Linda Nordgren, vice president and general manager of merchandising for Safeway Inc., and Lori Carlin Proctor, senior retail supply leader for Procter & Gamble, shared their personal stories during "Influencing Your Leaders,” facilitated by career coach Jo Miller, CEO of Women’s Leadership Coaching.

"Whether you call it ‘influencing’ or ‘persuading’ or just ‘creating awareness,’ it is [important] to make sure that everyone in the organization knows the value that you, as a leader, and your team contributes to the organization,” Nordgren said. 

Proctor urged NEW members to help management "understand what drives you, where your passions lie and what you need to deliver the results that your company needs to become successful.”

Early in her career, Proctor said, she chose to turn down an expected relocation from California to Cincinnati that would advance her career. Assuring her national sales manager that she would "be the very best manager that he had,” she made clear she wanted to continue to grow her career. Her clarity of intention led to career opportunities.

"While sometimes we don’t say things perfectly, and we get ourselves in trouble, I will tell you that [direct and transparent communication] has served me well throughout my career,” she said.

Nordgren cited Safeway Executive Vice President Larree Renda, a mentor a role model, as an influential force in her career. Nordgren said Renda taught her to "always have your executive ‘antenna’ up,” stay tuned to the organization and career opportunities and work to be recognized as a leader by volunteering for the job "that absolutely no one wants.”

Following that example, Nordgren was able to impress with her work in a neglected area, then ask for sponsorship for her own strategic initiative.

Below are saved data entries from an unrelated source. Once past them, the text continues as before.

theorem kept_setCore (h : Hw) (c : Nat) (x : CoreSt) : Kept h (h.setCore c x) := .csr rfl
theorem kept_setQueue (h : Hw) (q : Nat) (x : QState) : Kept h (h.setQueue q x) := .csr rfl
theorem kept_touchLines (h : Hw) (w : Option Nat) (a n : Nat) : Kept h (touchLines h w a n) := by
  unfold touchLines
  refine .foldl (fun h e => ?_) _ _
  split
  · exact .refl h
  · exact kept_setCore ..
theorem kept_tryWrite (h : Hw) (w : HeldWrite) : Kept h (tryWrite h w) := by
  unfold tryWrite
  split
  · exact .csr rfl
  · exact (Kept.csr (t := { h with mem := w.store h.mem }) rfl).trans (kept_touchLines ..)
theorem kept_flushHeld (h : Hw) : Kept h (flushHeld h) :=
  (Kept.csr (t := { h with sched := { h.sched with heldWrites := [] } }) rfl).trans (.foldl kept_tryWrite ..)
theorem kept_hubWrite (h : Hw) (w : Option Nat) (a n d be : Nat) : Kept h (hubWrite h w a n d be) := kept_tryWrite ..
theorem kept_place (h : Hw) (q level : Nat) (t : Option Nat) (d : Desc) : Kept h (place h q level t d) := by
  unfold place
  exact (kept_hubWrite ..).trans ((kept_setQueue ..).trans (.csr rfl))
theorem kept_takeTicket {h u : Hw} {q t : Nat} (e : takeTicket h q = some (t, u)) : Kept h u := by
  unfold takeTicket at e
  simp only [Hw.draw] at e
  split at e
  · cases e; exact .csr rfl
  · cases e
theorem kept_tryEnter (h : Hw) (q : Nat) (s : Src) (d : Desc) : Kept h (tryEnter h q s d).1 := by
  unfold tryEnter
  split
  · exact .refl h
  split
  · exact .refl h
  split
  · exact .refl h
  split
  · exact .refl h
  · rename_i e; exact (kept_takeTicket e).trans (kept_place ..)
theorem mem_pickCore {h : Hw} {q c : Nat} (e : pickCore h q = some c) : c < 64 := by
  have key : ∀ (l : List Nat) (b : Option Nat), (∀ x ∈ l, x < 64) → (∀ x, b = some x → x < 64) →
      ∀ x, l.foldl (fun best c => match best with
        | none => some c
        | some b => if (h.core c).idleSince < (h.core b).idleSince then some c else some b) b = some x → x < 64 := by
    intro l
    induction l with
    | nil => intro b _ hb x hx; exact hb x hx
    | cons y l ih =>
      intro b hl hb x hx
      refine ih _ (fun z hz => hl z (List.mem_cons_of_mem _ hz)) ?_ x hx
      intro z hz
      have hy := hl y (List.mem_cons_self ..)
      beta_reduce at hz
      split at hz
      · cases hz; exact hy
      · split at hz
        · cases hz; exact hy
        · cases hz; exact hb _ rfl
  refine key _ none ?_ (by simp) c e
  intro x hx
  simp [idleCores] at hx
  exact hx.1
theorem kept_dispatchTo (h : Hw) (q : Nat) (e : QEntry) {c : Nat} (hc : c < 64) : Kept h (dispatchTo h q e c) := by
  have item : ∀ (u : Hw) (k : Key) (v : Nat), k ∈ [K.CREW_CORE_ITEM_BUSY c, K.CREW_CORE_ITEM_LEVEL c, K.CREW_CORE_ITEM_QUEUE c,
      K.CREW_CORE_ITEM_GEN c, K.CREW_CORE_ITEM_TICKET c, K.CREW_CORE_BURN_COUNT c, K.CREW_CORE_BURN_LIMIT c] → Kept u (u.wr k v) := by
    intro u k v hk
    refine .wr ?_ v
    simp only [List.mem_cons, List.not_mem_nil, or_false] at hk
    rcases hk with rfl | rfl | rfl | rfl | rfl | rfl | rfl <;>
      simp [K.CREW_CORE_ITEM_BUSY, K.CREW_CORE_ITEM_LEVEL, K.CREW_CORE_ITEM_QUEUE, K.CREW_CORE_ITEM_GEN,
        K.CREW_CORE_ITEM_TICKET, K.CREW_CORE_BURN_COUNT, K.CREW_CORE_BURN_LIMIT] <;> omega
  unfold dispatchTo
  simp only
  refine Kept.trans ?_ (item _ _ _ (by simp))
  iterate 6 refine Kept.trans ?_ (item _ _ _ (by simp))
  refine Kept.trans ?_ (kept_setCore ..)
  split
  · exact kept_setQueue ..
  · split
    · exact kept_setQueue ..
    · exact (kept_setQueue ..).trans (kept_setQueue ..)
theorem kept_dispatchN (n : Nat) (h : Hw) : Kept h (dispatchN n h) := by
  induction n generalizing h with
  | zero => exact .refl h
  | succ n ih =>
    unfold dispatchN
    split
    · exact .refl h
    · rename_i q e c he
      have hc : c < 64 := by
        unfold pickEntry at he
        simp only [Option.bind_eq_some_iff, Option.map_eq_some_iff] at he
        obtain ⟨x, -, c', hc', hx⟩ := he
        cases hx
        exact mem_pickCore hc'
      exact (kept_dispatchTo h q e hc).trans (ih _)
theorem kept_dispatch (h : Hw) : Kept h (dispatch h) := kept_dispatchN ..
theorem kept_logRaw (h : Hw) (s m c a d : Nat) : Kept h (logRaw h s m c a d) := by
  unfold logRaw
  simp only
  have : h.rd K.ERR_LOGHEAD_NEXT % 256 < 256 := Nat.mod_lt _ (by decide)
  generalize h.rd K.ERR_LOGHEAD_NEXT % 256 = e at this
  refine Kept.trans ?_ (.wr (by simp [K.ERR_LOGHEAD_TOTAL]) _)
  refine Kept.trans ?_ (.wr (by simp [K.ERR_LOGHEAD_NEXT]) _)
  iterate 3 refine Kept.trans ?_ (.wr (by simp [K.ERR_LOG_W_WORD]; omega) _)
  exact .wr (by simp [K.ERR_LOG_W_WORD]; omega) _
theorem kept_postError (h : Hw) (w a d t : Nat) : Kept h (postError h w a d t) := by
  unfold postError
  have k := kept_tryEnter h 4 (.event 4) (mkDesc 0 w a d t 0 0 0)
  generalize tryEnter h 4 (.event 4) (mkDesc 0 w a d t 0 0 0) = x at k ⊢
  obtain ⟨u, r⟩ := x
  cases r
  · exact k.trans (kept_dispatch u)
  · exact k
  · exact k
  · exact k.trans (.wr (by simp [K.SCHED_Q_STAT_DROP]) _)
  · exact k.trans (.wr (by simp [K.SCHED_Q_STAT_NOTICKET]) _)
theorem kept_logEntry (h : Hw) (s m c a d : Nat) : Kept h (logEntry h s m c a d) := by
  unfold logEntry
  simp only
  split
  · exact (kept_logRaw ..).trans (kept_postError ..)
  · exact kept_logRaw ..
theorem kept_logErr (h : Hw) (s : Nat) (m : Option Master) (k : LogKind) (b a d : Nat) : Kept h (logErr h s m k b a d) :=
  kept_logEntry ..
theorem kept_logEvent (h : Hw) (s c a : Nat) : Kept h (logEvent h s c a) := kept_logEntry ..
theorem kept_logOp (h : Hw) (s : Nat) (m : Option Master) (st a : Nat) : Kept h (logOp h s m st a) := kept_logEntry ..
/-- A posting to one of the event queues. -/
theorem kept_postEvent (h : Hw) {q : Nat} (hq : q < 8) (a b c d : Nat) : Kept h (postEvent h q a b c d) := by
  unfold postEvent
  have k := kept_tryEnter h q (.event q) (mkDesc 0 a b c d 0 0 0)
  generalize tryEnter h q (.event q) (mkDesc 0 a b c d 0 0 0) = x at k ⊢
  obtain ⟨u, r⟩ := x
  have drop : ∀ r, Kept u (dropPosting u q (Src.event q).code r) := by
    intro r
    unfold dropPosting
    cases r
    · exact kept_logEntry ..
    · exact kept_logEntry ..
    · exact kept_logEntry ..
    · exact (Kept.wr (by simp [K.SCHED_Q_STAT_DROP]; omega) _).trans (kept_logEntry ..)
    · exact (Kept.wr (by simp [K.SCHED_Q_STAT_NOTICKET]; omega) _).trans (kept_logEntry ..)
  cases r
  · exact k.trans (kept_dispatch u)
  all_goals exact k.trans (drop _)
theorem kept_draw (h : Hw) : Kept h h.draw.2 := .csr rfl
theorem kept_postOpen (h : Hw) {q : Nat} (hq : q < 8) : Kept h (postOpen h q) := by
  unfold postOpen
  exact (kept_draw h).trans ((kept_draw _).trans ((kept_draw _).trans ((kept_draw _).trans (kept_postEvent _ hq ..))))

namespace Hw
variable (h : Hw)

/-! #### hubWrite -/
@[simp] theorem hubWrite_shadow (w : Option Nat) (a n d be : Nat) : (hubWrite h w a n d be).shadow = h.shadow := (kept_hubWrite ..).shadow
@[simp] theorem hubWrite_gal (w : Option Nat) (a n d be : Nat) : (hubWrite h w a n d be).gal = h.gal := (kept_hubWrite ..).gal
@[simp] theorem hubWrite_clk (w : Option Nat) (a n d be : Nat) : (hubWrite h w a n d be).clk = h.clk := (kept_hubWrite ..).clk
@[simp] theorem hubWrite_seam (w : Option Nat) (a n d be : Nat) : (hubWrite h w a n d be).seam = h.seam := (kept_hubWrite ..).seam
@[simp] theorem hubWrite_dies (w : Option Nat) (a n d be : Nat) : (hubWrite h w a n d be).dies = h.dies := (kept_hubWrite ..).dies
@[simp] theorem hubWrite_strata (w : Option Nat) (a n d be : Nat) : (hubWrite h w a n d be).strata = h.strata := (kept_hubWrite ..).strata
@[simp] theorem hubWrite_assay (w : Option Nat) (a n d be : Nat) : (hubWrite h w a n d be).assay = h.assay := (kept_hubWrite ..).assay
@[simp] theorem hubWrite_keys (w : Option Nat) (a n d be : Nat) : (hubWrite h w a n d be).keys = h.keys := (kept_hubWrite ..).keys
@[simp] theorem hubWrite_ldr (w : Option Nat) (a n d be : Nat) : (hubWrite h w a n d be).ldr = h.ldr := (kept_hubWrite ..).ldr
@[simp] theorem hubWrite_pins (w : Option Nat) (a n d be : Nat) : (hubWrite h w a n d be).pins = h.pins := (kept_hubWrite ..).pins
@[simp] theorem hubWrite_pcie (w : Option Nat) (a n d be : Nat) : (hubWrite h w a n d be).pcie = h.pcie := (kept_hubWrite ..).pcie
@[simp] theorem hubWrite_bortik (w : Option Nat) (a n d be : Nat) : (hubWrite h w a n d be).bortik = h.bortik := (kept_hubWrite ..).bortik
@[simp] theorem hubWrite_dram (w : Option Nat) (a n d be : Nat) : (hubWrite h w a n d be).dram = h.dram := (kept_hubWrite ..).dram
@[simp] theorem hubWrite_rst (w : Option Nat) (a n d be : Nat) : (hubWrite h w a n d be).rst = h.rst := (kept_hubWrite ..).rst
@[simp] theorem hubWrite_pwr (w : Option Nat) (a n d be : Nat) : (hubWrite h w a n d be).pwr = h.pwr := (kept_hubWrite ..).pwr
@[simp] theorem hubWrite_guest (w : Option Nat) (a n d be : Nat) : (hubWrite h w a n d be).guest = h.guest := (kept_hubWrite ..).guest
@[simp] theorem hubWrite_debug (w : Option Nat) (a n d be : Nat) : (hubWrite h w a n d be).dbg = h.dbg := (kept_hubWrite ..).dbg
@[simp] theorem hubWrite_ecount (w : Option Nat) (a n d be : Nat) : (hubWrite h w a n d be).ecount = h.ecount := (kept_hubWrite ..).ecount
theorem rd_hubWrite (w : Option Nat) (a n d be : Nat) {j : Key} (hj : OffSched j) : (hubWrite h w a n d be).rd j = h.rd j := (kept_hubWrite ..).rd j hj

Keys to influencing leaders

Nordgren urged professionals to know their leaders and to understand their preferred communication style. "We work in such a ‘people industry,’” Nordgren emphasized. "Really understanding what are their strengths, what are the really positive things about them and understanding how they like to communicate and how they like to receive communication is important. That does require doing your homework.”

Proctor advised listeners to be consistent with the message they communicate. "They need to be able to depend upon you, to know that your heart is in what you’re doing and that you’ll continue to deliver.”

"Never forget to reach out for help, early and often,” Proctor added, "but really think about what you need.”

Understanding leaders is critical. "They have a boss, too,” Proctor said, urging professionals to be respectful of time and alignment of projects. "Your boss can be 2,500 miles away, but you can still have lunch with your boss.”

She also shared motivational speaker Cy Wakeman’s advice to "ditch the drama.” "Are you helping to build your organization or are you adding drama to the workplace that you didn’t even think about before?”

"Don’t tell me what you think I want to hear,” added Nordgren, urging professionals to be authentic without sugarcoating news or information. "Be yourself. After all, an original is worth more than a copy.”

When managing upward, keep the team in mind and keep everyone informed of the message you are communicating to leaders, she said. "Influencing is a team sport.”

"This is where your authentic self comes into play,” Proctor added. "Let your coworkers know what you’re trying to achieve. You will all achieve far more.”

"Don’t forget that your leaders want you to succeed. Be sure to have those conversations that are important to you and important to them, and never forget that your performance and delivering results is what will make the difference in the end.”